I am trying to write a little program that will load in a file, compare each line with a specific array of words, and if that line has any of those words in it then I want to "print" that line out to a file.
My current code is:
int main()
{
string wordsToFind[13] =
{"MS SQL", "MySQL", "Virus", "spoof", "VNC", "Terminal", "imesh", "squid",
"SSH", "tivo", "udp idk", "Web access request dropped", "bounce"};
string firewallLogString = "";
ifstream firewallLog("C:\\firewalllogreview\\logfile.txt");
ofstream condensedFirewallLog("C:\\firewalllogreview\\firewallLog.txt");
if(firewallLog.fail())
{
cout << "The file does not exist. Please put the file at C:\\firewalllogreview and run this program again." << endl;
system("PAUSE");
return 0;
}
while(!firewallLog.eof())
{
getline(firewallLog, firewallLogString);
for(int i = 0; i < 13; i++)
{
if(firewallLogString == wordsToFind[i])
{
firewallLogString = firewallLogString + '\n';
condensedFirewallLog << firewallLogString;
cout << firewallLogString;
}
}
}
condensedFirewallLog.close();
firewallLog.close();
}
When I run the program it will compare the string, and if it matches it will only print out the specific word instead of the string. Any help would be much appreciated.
If I understand your problem correctly, you want to check if the line contains one of the word and print it if it does.
Right now what you are doing is this:
if(firewallLogString == wordsToFind[i])
Which checks if the string exactly matches the word. So, if the string contains one of the word but has other words in it, the test will fail.
Instead, check if the word is part of the string, like this:
if(firewallLogString.find(wordsToFind[i]) != string::npos)

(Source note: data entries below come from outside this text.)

-- ==== Sys2Proof/Tests/Slice0.lean ====
section
/-! SUPPORT. The model's own tests: ill-formed commands are refused, example words decode, one step of each command
gives the values of spec/95_test_vectors.md, and each obligation with hypotheses has a witness that meets them. -/

namespace Sys2Proof.Tests

open Sys2Proof.Machine Sys2Proof.Safety

/-! ### States the tests start from -/

/-- After `INIT 3` from reset. -/
def configured : State := { State.reset with config := some profile3, mode := .configured }

/-- `configured` with the bytes of V-M1 in the input buffer of program P1. -/
def primed : State :=
  { configured with
    mem := [(0x20001001, 0x08), (0x20001002, 0x01), (0x20001003, 0x08), (0x20001004, 0xFF), (0x20001005, 0x07),
      (0x20001006, 0xFF), (0x20001007, 0x0F)] }

/-- The data registers after V-P1. -/
def filterP1 : FilterState := { acc := 8384272, x1 := 32752, x2 := -17, y1 := 32481, y2 := -19 }

/-- The state before V-R1 to V-R8. -/
def running : State := { configured with filter := filterP1, mode := .running }

/-- A build with the reference blocker, RCOEF written. -/
def withRefdc (racc rout : Wide) (rcoef : Option Wide) : State :=
  { State.reset with refdc := some { racc := racc, rcoef := rcoef, rout := rout } }

/-- A halted block. -/
def halted : State := { State.reset with cause := some .illegalCommand }

/-- The state after one step over freshly delivered words. -/
def after (ws : List Word) (s : State) : Option State := nextOf (step (deliverWords ws s))

/-- STATUS and `pc` after one step over freshly delivered words, for the vectors V-F. -/
def statusAndPc (ws : List Word) (s : State) : Option (Word × Nat) := (after ws s).map fun t => (t.status, t.pc)

/-- The name of a refusal. -/
def refusalOf {α : Type} (o : Host.Outcome α Fault Refusal) : Option Refusal :=
  match o with
  | .next _ => none
  | .fault _ => none
  | .refused r => some r

/-- The new entries of the result stream. -/
def pushed (ws : List Word) (s : State) : Option (List Wide) := (after ws s).map fun t => t.results

/-! ### WellFormed refuses what a build does not have -/

theorem test_wellFormed_refuses_racc : WellFormed false (.rdreg .racc) = false := by decide
theorem test_wellFormed_refuses_rcoef : WellFormed false (.rdreg .rcoef) = false := by decide
theorem test_wellFormed_refuses_rout : WellFormed false (.rdreg .rout) = false := by decide
theorem test_wellFormed_refuses_rdcSet : WellFormed false (.rdcSet 3) = false := by decide
theorem test_wellFormed_refuses_rdcStep : WellFormed false (.rdcStep 0) = false := by decide

/-! ### Decoding (vectors V-E) -/

/-- V-E1: OP = 01H, one operand word. -/
theorem test_decode_init : decode false [0b00000000000000000000000000000001, 6] = .command (.init 6) := by decide

/-- V-E2: OP = 02H, three operand words in the order out, in, count. -/
theorem test_decode_proc :
    decode false [0b00000000000000000000000000000010, 10, 20, 30] = .command (.proc 10 20 30) := by decide

/-- V-E3, V-E11: OP = 03H, no operand word. -/
theorem test_decode_rstate : decode false [0b00000000000000000000000000000011, 4] = .command .rstate := by decide

/-- V-E4: OP = 04H with the register number in bits 15:8, for each of the 11 registers of this build. -/
theorem test_decode_rdreg :
    [0x004, 0x104, 0x204, 0x304, 0x404, 0x504, 0x604, 0x704, 0x804, 0x904, 0xA04].map (fun h => decode false [h]) =
    [.acc, .x1, .x2, .y1, .y2, .ca2, .cb0, .cb1, .cb2, .sel, .status].map (fun r => .command (.rdreg r)) := by decide

/-- V-E5: registers 11 to 13 exist only with the reference blocker. -/
theorem test_decode_rdreg_refdc :
    [0xB04, 0xC04, 0xD04].map (fun h => decode true [h]) =
      [.racc, .rcoef, .rout].map (fun r => .command (.rdreg r)) ∧
    [0xB04, 0xC04, 0xD04].map (fun h => decode false [h]) = List.replicate 3 (.illegal .noSuchRegister) := by decide

/-- V-E6: no such register on any build. -/
theorem test_decode_no_such_register :
    [0xE04, 0xFF04].map (fun h => decode true [h]) = List.replicate 2 (.illegal .noSuchRegister) := by decide

/-- V-E7: reserved opcodes, with or without the option. -/
theorem test_decode_reserved_opcode :
    [0x05, 0x0F, 0x12, 0xFF, 0x00].map (fun h => decode true [h, 0, 0, 0]) =
      List.replicate 5 (.illegal .reservedOpcode) := by decide

/-- V-E8: OP = 10H and 11H. -/
theorem test_decode_rdc :
    decode true [0b00000000000000000000000000010000, 5] = .command (.rdcSet 5) ∧
    decode true [0b00000000000000000000000000010001, 5] = .command (.rdcStep 5) ∧
    decode false [0x10] = .illegal .reservedOpcode ∧ decode false [0x11] = .illegal .reservedOpcode := by decide

/-- V-E9: R not zero outside `RDREG`. -/
theorem test_decode_nonzero_r :
    [0x103, 0x102, 0x201].map (fun h => decode false [h]) = List.replicate 3 (.illegal .nonzeroR) := by decide

/-- V-E10: reserved bits. -/
theorem test_decode_reserved_bits :
    [0x80000003, 0x00010004, 0xFFFFFFFF].map (fun h => decode true [h]) =
      List.replicate 3 (.illegal .reservedBits) := by decide

/-- V-F16: a legal header waits for its operand words. -/
theorem test_decode_waits :
    decode false [] = .wait ∧ decode false [1] = .wait ∧ decode false [2, 0x20002000, 0x20001000] = .wait := by decide

/-- The rows of spec/opcode_table.json, with operand words of zeros. -/
theorem test_decodeTableWord :
    decodeTableWord 64 0x1 = some (.init 0) ∧ decodeTableWord 128 0x2 = some (.proc 0 0 0) ∧
    decodeTableWord 32 0x3 = some .rstate ∧ decodeTableWord 32 0x704 = some (.rdreg .cb1) ∧
    decodeTableWord 64 0x10 = some (.rdcSet 0) ∧ decodeTableWord 64 0x11 = some (.rdcStep 0) ∧
    decodeTableWord 64 0xFFFFFFFB00000001 = some (.init 0xFFFFFFFB) ∧
    decodeTableWord 128 0x00000004200010002000200000000002 = some (.proc 0x20002000 0x20001000 4) := by decide
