-- ==== Sys2Proof/Word.lean ====
section
/-! DEFINITION. The kinds of value of the block (spec R6, R9, R51, R52): all unsigned, bit 0 the least significant. -/

namespace Sys2Proof

/-- A tick count: `W` = 16 bits (R6). `TCNT`, `OCR` and pulse widths wrap modulo `2^16`. -/
abbrev Ticks := BitVec 16

/-- An output-line identity, `LINE_W` = 5 bits: an opaque handle 0..31 (R6, R40). -/
abbrev Line := Fin 32

/-- A channel identifier as it stands on the command and response ports, `ID_W` = 8 bits (R6). -/
abbrev ChannelId := BitVec 8

/-- The `ANGLE` operand: whole degrees in 8 bits (R52). -/
abbrev Degrees := BitVec 8

/-- A command word, `CMD_W` = 32 bits (R6, R51). -/
abbrev CmdWord := BitVec 32

/-- An index of the channel registry, 0..8 (R14). -/
abbrev ChannelIndex := Fin 9

end Sys2Proof
end

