/-- The pseudocode of `Step` in the one case no run reaches (44_scheduler_step.md, Step; "Since ARMED = 1 implies COUNT
>= 1" such a step never happens): an empty registry goes from the frame start straight to the tail. -/
def Obligations.StepWithEmptyRegistry : Prop :=
  ∀ s : State, s.Configured → s.cursor = none → s.count.val = 0 →
    exec .step s = .next { s with tcnt := 0#16, ocr := BitVec.ofNat 16 s.params.frameTicks }

/-- Every step arms strictly ahead of the count it leaves, whatever branch it takes (44_scheduler_step.md, Consequences,
which the spec derives). -/
def Obligations.StepArmsStrictlyAhead : Prop :=
  ∀ s t : State, exec .step s = .next t →
    ∃ d : Nat, 1 ≤ d ∧ t.ocr = t.tcnt + BitVec.ofNat 16 d ∧
      (t.tcnt.toNat + d < 2 ^ 16 → t.tcnt.toNat < t.ocr.toNat) ∧
      ((∃ i : ChannelIndex, t.cursor = some i ∧ d = slotTicks s.params (s.reg[i])) ∨
        (t.cursor = none ∧ ((d : Int) = s.params.frameTicks - t.tcnt.toNat ∨ d = s.params.lookaheadTicks)))

/-- The interrupt context and the timer write neither the registry nor `COUNT` nor `DIR`, and clear no `ARMED`
(10_state.md, Access matrix). -/
def Obligations.SchedulerNeverWritesTheRegistry : Prop :=
  ∀ (s t : State), (exec .tick s = .next t ∨ exec .dispatch s = .next t ∨ exec .step s = .next t) →
    t.reg = s.reg ∧ t.count = s.count ∧ t.dir = s.dir ∧ t.armed = s.armed ∧ t.rsp = s.rsp ∧
    t.inputs = s.inputs ∧ t.cycle = s.cycle

/-! ### Whole-machine rules -/

/-- No command writes `CURSOR` or `OCR`, and none reads `CURSOR`: run with another cursor it does the same (10_state.md,
Scheduler cursor, "no command reads or writes it"). -/
def Obligations.CommandsNeitherReadNorWriteTheCursor : Prop :=
  ∀ (i : Instr) (s t : State) (c : Option ChannelIndex), i.wellFormed = true → exec i s = .next t →
    t.cursor = s.cursor ∧ t.ocr = s.ocr ∧ t.cmStrobe = s.cmStrobe ∧
    exec i { s with cursor := c } = .next { t with cursor := c }

/-- No transition reads `DIR` or `LEVEL`: run from other line bits, every operation gives the same rest of the state and
writes the same line bits with the same values, each bit either as in the first run or kept in both runs (10_state.md,
Access matrix, "No transition reads `DIR` or `LEVEL`"). -/
def Obligations.DirAndLevelAreNeverRead : Prop :=
  ∀ (i : Instr) (s t : State) (d v : Vector Bool 32), exec i s = .next t →
    ∃ d' v', exec i { s with dir := d, level := v } = .next { t with dir := d', level := v' } ∧
      ∀ l : Line, (d'[l] = t.dir[l] ∨ d'[l] = d[l] ∧ t.dir[l] = s.dir[l]) ∧
        (v'[l] = t.level[l] ∨ v'[l] = v[l] ∧ t.level[l] = s.level[l])

/-! ### The clock cycle -/

/-- When the next pins present the word of a well-formed operation `i`, alone in its cycle, and no match is pending, a
step is `exec i`, after the one-cycle outputs have fallen and the pins have been taken; `withFetchWord` places exactly
such a cycle. -/
def Obligations.StepRunsTheDecodedCommand : Prop :=
  ∀ (s : State) (i : Instr) (w : CmdWord), s.Configured → s.cmf = false → encode i = some w →
    (∀ (p : CycleIn) (rest : List CycleIn), s.inputs = p :: rest → p.rst = false → p.tickEn = false →
      p.cmdValid = true → p.cmdWord = w →
      step s = exec i { s with rsp := none, cmStrobe := false, inputs := rest, cycle := s.cycle + 1 }) ∧
    step (s.withFetchWord 32 w.toNat) = exec i { s with rsp := none, cmStrobe := false, cycle := s.cycle + 1 }

/-- R134: one clock cycle performs, in this order, reset, or else at most one tick, the dispatch it enables, and at
most one command. -/
def Obligations.CycleOrdersTickDispatchExec : Prop :=
  ∀ (s : State) (p : CycleIn) (rest : List CycleIn), s.Configured → s.inputs = p :: rest →
    (p.rst = true → step s = exec .reset { s with inputs := rest, cycle := s.cycle + 1 }) ∧
    (p.rst = false → ∃ s1 s2 s3,
      (if p.tickEn = true
        then exec .tick { s with rsp := none, cmStrobe := false, inputs := rest, cycle := s.cycle + 1 } = .next s1
        else s1 = { s with rsp := none, cmStrobe := false, inputs := rest, cycle := s.cycle + 1 }) ∧
      (if s1.cmf = true ∧ s1.armed = true then exec .dispatch s1 = .next s2 else s2 = s1) ∧
      (if p.cmdValid = true then exec (decode p.cmdWord) s2 = .next s3 else s3 = s2) ∧
      step s = .next s3)

/-- "A cycle with tick_en = 0 and cmd_valid = 0 changes nothing" (70_reset_and_hazards.md, Ordering inside a clock
cycle, consequence e), but that the one-cycle outputs fall; at a cycle boundary no match is pending. -/
def Obligations.IdleCycleChangesNothing : Prop :=
  ∀ (s : State) (p : CycleIn) (rest : List CycleIn), s.Configured → s.cmf = false → s.inputs = p :: rest →
    p.rst = false → p.tickEn = false → p.cmdValid = false →
    step s = .next { s with rsp := none, cmStrobe := false, inputs := rest, cycle := s.cycle + 1 }

/-- R50: after a cycle that executed a `REGISTER`, `rsp_valid` is 1 and `rsp_id` is its result, the identifier or 0xFF;
after every other cycle `rsp_valid` is 0, whatever the pins, the unlisted ones included. -/
def Obligations.OnlyRegisterResponds : Prop :=
  ∀ s t : State, step s = .next t →
    (∀ l, s.pins.rst = false → s.pins.cmdValid = true → decode s.pins.cmdWord = .register l →
      t.rspValid = true ∧ t.rspId = if s.count.val < 9 then BitVec.ofNat 8 s.count.val else 0xFF#8) ∧
    ((s.pins.rst = true ∨ s.pins.cmdValid = false ∨ ∀ l, decode s.pins.cmdWord ≠ .register l) → t.rspValid = false)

There is something wrong in your code.
in this line
getline(firewallLog, firewallLogString);
you are reading a line, not a word, but then later you are comparing the whole line with a word from your array. Your IF shall not work actually.
Instead you need to use strstr method, to lookup for any word in your firewallLogString and if it finds you do the rest of your code.
Use std::string's find method to find the occurrence of your pattern words.